(Beginning of Stored data)

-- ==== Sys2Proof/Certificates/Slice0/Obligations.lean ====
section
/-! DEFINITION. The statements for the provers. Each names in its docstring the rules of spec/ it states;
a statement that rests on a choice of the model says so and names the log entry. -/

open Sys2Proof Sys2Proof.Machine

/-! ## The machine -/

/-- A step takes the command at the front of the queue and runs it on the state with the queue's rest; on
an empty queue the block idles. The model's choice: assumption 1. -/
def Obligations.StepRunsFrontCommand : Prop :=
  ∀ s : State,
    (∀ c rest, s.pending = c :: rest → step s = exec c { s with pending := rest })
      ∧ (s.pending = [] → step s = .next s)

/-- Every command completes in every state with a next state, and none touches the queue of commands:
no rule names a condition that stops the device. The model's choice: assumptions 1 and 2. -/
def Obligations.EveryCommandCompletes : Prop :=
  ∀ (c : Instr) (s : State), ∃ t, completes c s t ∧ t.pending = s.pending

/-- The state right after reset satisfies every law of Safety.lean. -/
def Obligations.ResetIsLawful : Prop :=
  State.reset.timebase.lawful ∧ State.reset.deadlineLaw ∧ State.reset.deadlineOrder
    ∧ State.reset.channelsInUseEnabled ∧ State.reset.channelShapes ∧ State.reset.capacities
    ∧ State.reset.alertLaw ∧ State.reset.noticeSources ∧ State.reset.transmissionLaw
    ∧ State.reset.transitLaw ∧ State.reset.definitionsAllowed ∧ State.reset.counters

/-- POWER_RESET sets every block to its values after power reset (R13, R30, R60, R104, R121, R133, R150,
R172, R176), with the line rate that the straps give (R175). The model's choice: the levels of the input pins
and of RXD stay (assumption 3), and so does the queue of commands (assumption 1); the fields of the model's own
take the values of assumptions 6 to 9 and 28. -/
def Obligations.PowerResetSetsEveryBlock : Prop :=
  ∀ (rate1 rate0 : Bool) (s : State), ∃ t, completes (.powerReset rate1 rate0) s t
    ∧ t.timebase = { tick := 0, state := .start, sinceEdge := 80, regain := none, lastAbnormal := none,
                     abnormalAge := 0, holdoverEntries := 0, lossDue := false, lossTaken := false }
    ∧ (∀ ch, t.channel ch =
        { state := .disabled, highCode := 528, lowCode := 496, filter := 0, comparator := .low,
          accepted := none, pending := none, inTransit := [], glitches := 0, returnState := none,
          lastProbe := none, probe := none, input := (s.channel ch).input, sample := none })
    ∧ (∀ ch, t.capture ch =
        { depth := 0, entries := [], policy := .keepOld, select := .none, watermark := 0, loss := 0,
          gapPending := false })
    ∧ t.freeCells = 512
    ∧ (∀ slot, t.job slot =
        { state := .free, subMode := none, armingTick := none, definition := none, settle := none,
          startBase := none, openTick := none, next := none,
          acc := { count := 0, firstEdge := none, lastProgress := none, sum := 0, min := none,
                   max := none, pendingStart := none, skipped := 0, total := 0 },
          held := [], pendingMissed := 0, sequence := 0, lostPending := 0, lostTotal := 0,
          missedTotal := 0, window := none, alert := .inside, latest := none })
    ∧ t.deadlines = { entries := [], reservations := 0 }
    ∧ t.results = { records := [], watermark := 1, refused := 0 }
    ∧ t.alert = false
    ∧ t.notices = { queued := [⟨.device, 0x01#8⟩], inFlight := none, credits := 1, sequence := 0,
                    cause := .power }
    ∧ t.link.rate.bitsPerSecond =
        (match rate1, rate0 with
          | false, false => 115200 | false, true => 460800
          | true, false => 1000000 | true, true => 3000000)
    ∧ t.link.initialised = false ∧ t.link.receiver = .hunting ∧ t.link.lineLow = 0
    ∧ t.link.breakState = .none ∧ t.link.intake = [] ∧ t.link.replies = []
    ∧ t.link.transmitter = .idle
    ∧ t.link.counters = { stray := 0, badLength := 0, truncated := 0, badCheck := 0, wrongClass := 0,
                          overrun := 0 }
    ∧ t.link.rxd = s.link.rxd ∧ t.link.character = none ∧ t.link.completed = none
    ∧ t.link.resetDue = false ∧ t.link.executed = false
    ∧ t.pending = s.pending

(End of Stored data)

▶ **Task statement**: Begin at the first line of the records above and restate each line word for word, stopping after the line with "open Sys2Proof Sys2Proof.Machine".

▶ **Result of this task**:
-- ==== Sys2Proof/Certificates/Slice0/Obligations.lean ====
section
/-! DEFINITION. The statements for the provers. Each names in its docstring the rules of spec/ it states;
a statement that rests on a choice of the model says so and names the log entry. -/

open Sys2Proof Sys2Proof.Machine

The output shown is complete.